Work item: The entries must be retyped exactly, down to the last line.

Data excerpts:
-- ==== Sys2Proof/Machine/Link.lean ====
section
/-! DEFINITION. The Link Controller: accepting a message, the sequence check and the reply cache, LINK-SYNC, the report
window, the resend timers and LOST, the outbound arbiter, and the link reset (R203 to R217). -/

namespace Sys2Proof.Machine

/-! ## Counters -/

/-- FRAMES_ACCEPTED adds 1 and the receiver hunts (R206). -/
def acceptFrame (s : State) : State :=
  let c := s.link.counters
  { s with link := { s.link with receiver := .hunting, counters := { c with framesAccepted := satInc c.framesAccepted } } }

/-- The receiver passes over an oversize frame (R205). -/
def Receiver.isSkipping : Receiver → Bool
  | .skipping _ => true
  | .hunting => false
  | .header => false
  | .body => false

/-- The receiver can take a frame: RESETn is high, RXD is not held low, and no oversize frame is being skipped
(R205, R207, R230). -/
def State.receives (s : State) : Bool := !s.resetLow && !s.link.rxdLow && !s.link.receiver.isSkipping

/-! ## Dispatch (R209) -/

/-- RESET-LINK (R216): its reply is formed, and the reset follows its transmission. -/
def takeResetLink (body : List Byte) (s : State) : Answer :=
  if body.isEmpty then
    ⟨[ReplyStatus.ok.code], .resetLink, { s with link := { s.link with resetWait := .replyUnsent } }⟩
  else refuse .malformed s

/-- A message is handed to the owner of its kind (R209). A LINK-SYNC never comes here: R208 takes it first. -/
def takeKind (k : MsgKind) (body : List Byte) (s : State) : Answer :=
  match k with
  | .identify => takeIdentify body s
  | .status => takeStatus body s
  | .setParameter => takeSetParameter body s
  | .getParameter => takeGetParameter body s
  | .resetLink => takeResetLink body s
  | .linkSync => refuse .unknownKind s
  | .read => takeTagged .read body s
  | .write => takeTagged .write body s
  | .verify => takeTagged .verify body s
  | .flush => takeTagged .flush body s
  | .writeData => takeWriteData body s
  | .fetchSnapshot => takeFetchSnapshot body s
  | .mapRead => takeMapRead body s
  | .mapEdit => takeMapEdit body s
  | .mapEditPool => takeMapEditPool body s
  | .mapResetDraft => takeMapResetDraft body s
  | .mapCommit => takeMapCommit body s
  | .setCeiling => takeSetCeiling body s
  | .park => takePark body s
  | .unpark => takeUnpark body s
  | .portReset => takePortReset body s
  | .strandedRetry => takeStrandedRetry body s
  | .strandedDiscard => takeStrandedDiscard body s
  | .noticeClear => takeNoticeClear body s
  | .getLog => takeGetLog body s

/-- The answer to a message by its kind byte; a byte that names no kind is refused UNKNOWN_KIND (R209). -/
def dispatch (kind : Byte) (body : List Byte) (s : State) : Answer :=
  match MsgKind.ofCode kind with
  | some k => takeKind k body s
  | none => refuse .unknownKind s

/-! ## The sequence check (R208) -/

/-- Makes a reply pending (R209). -/
def State.replyPending (s : State) (r : Reply) : State := { s with link := { s.link with pendingReply := some r } }

/-- A reply as the cache keeps it: sent again, it changes no rate and brings no link reset (R208). -/
def Reply.cached (r : Reply) : Reply := { r with effect := .nothing }

/-- A message with s = E is processed: its reply is cached and made pending, and E moves on (R208, R209). -/
def processMessage (m : Message) (s : State) : State :=
  let a := dispatch m.kind m.body s
  let r : Reply := ⟨m.seq, m.kind :: a.fields, a.effect⟩
  { a.state with link := { a.state.link with
      expected := a.state.link.expected + 1, cache := some r.cached, pendingReply := some r } }

/-- A message answered from the cache (R208). -/
def resendReply (r : Reply) (s : State) : State :=
  let c := s.link.counters
  (s.setCounters { c with duplicateMessages := satInc c.duplicateMessages }).replyPending r

/-- A message out of sequence is answered SEQUENCE_ERROR carrying E (R208). -/
def sequenceError (m : Message) (s : State) : State :=
  let c := s.link.counters
  (s.setCounters { c with sequenceErrors := satInc c.sequenceErrors }).replyPending
    ⟨m.seq, [m.kind, ReplyStatus.sequenceError.code, s.link.expected], .nothing⟩

/-- The sequence check of every message but LINK-SYNC (R208). -/
def checkSequence (m : Message) (s : State) : State :=
  if m.seq = s.link.expected then processMessage m s
  else if m.seq + 1 = s.link.expected then
    match s.link.cache with
    | some r => resendReply r s
    | none => sequenceError m s
  else sequenceError m s

/-! ## LINK-SYNC (R210) -/

/-- The report in transmission, if a report is (R210). -/
def State.sendingReport (s : State) : Option Byte :=
  match s.link.transmission with
  | some x => (match x.what with | .report q _ => some q | .reply _ => none)
  | none => none

/-- A window entry at LINK-SYNC: marked due, or left to fall due when its transmission ends (R210, step 3). -/
def WindowEntry.synced (sending : Option Byte) (w : WindowEntry) : WindowEntry :=
  { w with resends := 0, timer := none, due := if sending = some w.seq then .notDue else .bySync }

/-- The frame in transmission at LINK-SYNC: a report of the window falls due at its end (R210, step 3). -/
def Transmission.synced (window : List WindowEntry) (x : Transmission) : Transmission :=
  match x.what with
  | .report q _ => { x with what := .report q (window.any (fun w => w.seq = q)) }
  | .reply _ => x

Response to the exercise:
-- ==== Sys2Proof/Machine/Link.lean ====
section
/-! DEFINITION. The Link Controller: accepting a message, the sequence check and the reply cache, LINK-SYNC, the report
window, the resend timers and LOST, the outbound arbiter, and the link reset (R203 to R217). -/

namespace Sys2Proof.Machine

/-! ## Counters -/

/-- FRAMES_ACCEPTED adds 1 and the receiver hunts (R206). -/
def acceptFrame (s : State) : State :=
  let c := s.link.counters
  { s with link := { s.link with receiver := .hunting, counters := { c with framesAccepted := satInc c.framesAccepted } } }

/-- The receiver passes over an oversize frame (R205). -/
def Receiver.isSkipping : Receiver → Bool
  | .skipping _ => true
  | .hunting => false
  | .header => false
  | .body => false

/-- The receiver can take a frame: RESETn is high, RXD is not held low, and no oversize frame is being skipped
(R205, R207, R230). -/
def State.receives (s : State) : Bool := !s.resetLow && !s.link.rxdLow && !s.link.receiver.isSkipping

/-! ## Dispatch (R209) -/

/-- RESET-LINK (R216): its reply is formed, and the reset follows its transmission. -/
def takeResetLink (body : List Byte) (s : State) : Answer :=
  if body.isEmpty then
    ⟨[ReplyStatus.ok.code], .resetLink, { s with link := { s.link with resetWait := .replyUnsent } }⟩
  else refuse .malformed s

/-- A message is handed to the owner of its kind (R209). A LINK-SYNC never comes here: R208 takes it first. -/
def takeKind (k : MsgKind) (body : List Byte) (s : State) : Answer :=
  match k with
  | .identify => takeIdentify body s
  | .status => takeStatus body s
  | .setParameter => takeSetParameter body s
  | .getParameter => takeGetParameter body s
  | .resetLink => takeResetLink body s
  | .linkSync => refuse .unknownKind s
  | .read => takeTagged .read body s
  | .write => takeTagged .write body s
  | .verify => takeTagged .verify body s
  | .flush => takeTagged .flush body s
  | .writeData => takeWriteData body s
  | .fetchSnapshot => takeFetchSnapshot body s
  | .mapRead => takeMapRead body s
  | .mapEdit => takeMapEdit body s
  | .mapEditPool => takeMapEditPool body s
  | .mapResetDraft => takeMapResetDraft body s
  | .mapCommit => takeMapCommit body s
  | .setCeiling => takeSetCeiling body s
  | .park => takePark body s
  | .unpark => takeUnpark body s
  | .portReset => takePortReset body s
  | .strandedRetry => takeStrandedRetry body s
  | .strandedDiscard => takeStrandedDiscard body s
  | .noticeClear => takeNoticeClear body s
  | .getLog => takeGetLog body s

/-- The answer to a message by its kind byte; a byte that names no kind is refused UNKNOWN_KIND (R209). -/
def dispatch (kind : Byte) (body : List Byte) (s : State) : Answer :=
  match MsgKind.ofCode kind with
  | some k => takeKind k body s
  | none => refuse .unknownKind s

/-! ## The sequence check (R208) -/

/-- Makes a reply pending (R209). -/
def State.replyPending (s : State) (r : Reply) : State := { s with link := { s.link with pendingReply := some r } }

/-- A reply as the cache keeps it: sent again, it changes no rate and brings no link reset (R208). -/
def Reply.cached (r : Reply) : Reply := { r with effect := .nothing }

/-- A message with s = E is processed: its reply is cached and made pending, and E moves on (R208, R209). -/
def processMessage (m : Message) (s : State) : State :=
  let a := dispatch m.kind m.body s
  let r : Reply := ⟨m.seq, m.kind :: a.fields, a.effect⟩
  { a.state with link := { a.state.link with
      expected := a.state.link.expected + 1, cache := some r.cached, pendingReply := some r } }

/-- A message answered from the cache (R208). -/
def resendReply (r : Reply) (s : State) : State :=
  let c := s.link.counters
  (s.setCounters { c with duplicateMessages := satInc c.duplicateMessages }).replyPending r

/-- A message out of sequence is answered SEQUENCE_ERROR carrying E (R208). -/
def sequenceError (m : Message) (s : State) : State :=
  let c := s.link.counters
  (s.setCounters { c with sequenceErrors := satInc c.sequenceErrors }).replyPending
    ⟨m.seq, [m.kind, ReplyStatus.sequenceError.code, s.link.expected], .nothing⟩

/-- The sequence check of every message but LINK-SYNC (R208). -/
def checkSequence (m : Message) (s : State) : State :=
  if m.seq = s.link.expected then processMessage m s
  else if m.seq + 1 = s.link.expected then
    match s.link.cache with
    | some r => resendReply r s
    | none => sequenceError m s
  else sequenceError m s

/-! ## LINK-SYNC (R210) -/

/-- The report in transmission, if a report is (R210). -/
def State.sendingReport (s : State) : Option Byte :=
  match s.link.transmission with
  | some x => (match x.what with | .report q _ => some q | .reply _ => none)
  | none => none

/-- A window entry at LINK-SYNC: marked due, or left to fall due when its transmission ends (R210, step 3). -/
def WindowEntry.synced (sending : Option Byte) (w : WindowEntry) : WindowEntry :=
  { w with resends := 0, timer := none, due := if sending = some w.seq then .notDue else .bySync }

/-- The frame in transmission at LINK-SYNC: a report of the window falls due at its end (R210, step 3). -/
def Transmission.synced (window : List WindowEntry) (x : Transmission) : Transmission :=
  match x.what with
  | .report q _ => { x with what := .report q (window.any (fun w => w.seq = q)) }
  | .reply _ => x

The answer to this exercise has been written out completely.